Speaking at a briefing, Kirby said CIA Director Bill Burns and U.S. Middle East envoy Brett McGurk were in Egypt, meeting with their Egyptian, Israeli and Jordanian counterparts on Monday. He added that there will be follow-on discussions in the next few days.
“We’ve been working this very, very hard. And there are still some gaps that remain in the two sides in the positions, but we wouldn’t have sent a team over there if we didn’t think that we had a shot here,” Kirby said.
“We’re trying to close those gaps as best we can,” he added.
Hamas last week dropped a demand that Israel first commit to a permanent ceasefire before the Palestinian movement would sign an agreement. Instead, the militant group said it would allow negotiations to achieve that throughout the six-week first phase, a Hamas source told Reuters on Saturday.
The move prompted an official on the Israeli negotiating team to say there was a real chance of a deal.

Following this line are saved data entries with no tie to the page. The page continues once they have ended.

/-- A label at home on channel 0. -/
def tag5 : ShelfLabel := ⟨5, home, #v[0, 1, 2, 3], 9, [(0, 0xFFFFFFFFFFFF)], ⟨[], 0⟩, none, false, 0, true, 8, [], false, []⟩

/-- The largest page, a mask held for its template, an entry for each message; a label asleep, on another lane, on another channel; a
message too short; a beacon heard. -/
theorem witness_LabelAnswersWithSuccess :
    tag5.awake = true ∧ tag5.plan[tag5.settings.lane.val] = 0 ∧ tag5.due = [] ∧ 2 ≤ tag5.ackDelay ∧ tag5.ackDelay ≤ 15
      ∧ home.phase < 256 ∧ (List.replicate 48 (0 : Byte)).length ≤ 48
      ∧ tag5.masks.find? (fun km => km.1 == (0 : Fin 32).val) = some (0, 0xFFFFFFFFFFFF)
      ∧ (∃ e : Entry, e.message = .page .shown 0 (crc16 (includedBytes 0xFFFFFFFFFFFF 0 (List.replicate 48 0))))
      ∧ queryEntry.message = .query
      ∧ ({ tag5 with awake := false } : ShelfLabel).awake = false ∧ (⟨1, 0, []⟩ : OnAir).lane ≠ tag5.settings.lane
      ∧ tag5.plan[(⟨0, 9, []⟩ : OnAir).lane.val] ≠ (⟨0, 9, []⟩ : OnAir).channel ∧ ¬takesMessage 5 []
      ∧ tag5.hears ⟨0, 0, night.beacon⟩ = true :=
  ⟨rfl, rfl, rfl, by decide, by decide, by decide, by decide, rfl, ⟨⟨0, 0, 0, 8, 0, 5, .page .shown 0 _, owesShown, home⟩, rfl⟩, rfl, rfl,
    by decide, by decide, by decide, by decide⟩

theorem witness_LabelAnswersWithSuccess_beacon :
    readBeacon night.beacon = some ⟨8, 0, 8, [1, 2, 3, 4, 5, 6, 7, 8]⟩ := by decide +kernel

/-- R101, R104: the beacon composed at a frame start is on the air on the lane's channel, and the label takes its frame number. -/
theorem test_label_hears_beacon :
    (((after (.frameStart ⟨true, true, true, true⟩) spent).onAir 0).map fun m => ((tag5.hearBeacon m).count, (tag5.hearBeacon m).holding))
      = some (9, false) := by decide +kernel

/-- R104: a label whose plan gives its lane another channel hears nothing. -/
theorem test_label_on_another_channel_hears_nothing :
    (((after (.frameStart ⟨true, true, true, true⟩) spent).onAir 0).map fun m =>
      (({ tag5 with plan := #v[7, 1, 2, 3] } : ShelfLabel).hearBeacon m).count) = some 0 := by decide +kernel

theorem witness_NoticeRequests : shop.inReset = false ∧ 63 < (64 : Byte).toNat ∧ (63 : Byte).toNat ≤ 63 := by decide

theorem witness_PortConfigAndDeviceInfo :
    shop.inReset = false ∧ (∃ b ∈ some (2 : Byte), 1 < b.toNat) ∧ ∀ b ∈ some (1 : Byte), b.toNat ≤ 1 :=
  ⟨rfl, ⟨2, rfl, by decide⟩, by decide⟩

theorem witness_StatusRequestsReport :
    night.inReset = false ∧ night.Laws ∧ (∃ x, night.item 0 = some x ∧ x.number = (1 : BitVec 32).toNat)
      ∧ (31 : Byte).toNat ≤ 31 ∧ night.templates.find (31 : Byte).toNat = some layout ∧ (63 : ZoneNo).val = (63 : Byte).toNat
      ∧ 31 < (32 : Byte).toNat ∧ night.templates.find (30 : Byte).toNat = none ∧ 63 < (64 : Byte).toNat :=
  ⟨rfl, night_laws, ⟨_, rfl, rfl⟩, by decide, rfl, rfl, by decide, rfl, by decide⟩

/-- The night with a retry, a cutover and an answer waiting. -/
def waiting : State :=
  night.setPending [.frameStart ⟨true, true, true, true⟩, .ackSlotClose 0 0]

theorem waiting_laws : waiting.Laws := { night_laws with }

theorem waiting_steps : ∃ t, step waiting = .next t := ⟨_, rfl⟩

theorem witness_StepKeepsTables : waiting.TablesLaw ∧ ∃ t, step waiting = .next t := ⟨waiting_laws.tables, waiting_steps⟩

theorem witness_StepKeepsEpochRadioHoldAndGuardLaws :
    waiting.EpochLaw ∧ waiting.RadioLaw ∧ waiting.HoldLaw ∧ waiting.GuardLaw ∧ ∃ t, step waiting = .next t :=
  ⟨waiting_laws.epoch, waiting_laws.radio, waiting_laws.hold, waiting_laws.guard, waiting_steps⟩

Israel Prime Minister Benjamin Netanyahu insists the deal must not prevent Israel from resuming fighting until its war objectives are met. At the outset of the war, he pledged to annihilate Hamas.
The latest bloodshed in the decades-old Israeli-Palestinian conflict was triggered on Oct. 7 when fighters led by Hamas, which controlled Gaza, attacked southern Israel, killing 1,200 people and taking around 250 hostages, according to Israeli figures.
Since then at least 38,193 Palestinians have been killed in the military offensive and 87,903 have been wounded, Gaza’s health ministry said in an update on Monday.
Kirby repeated Washington’s long-standing position that Israel should do more to protect civilians.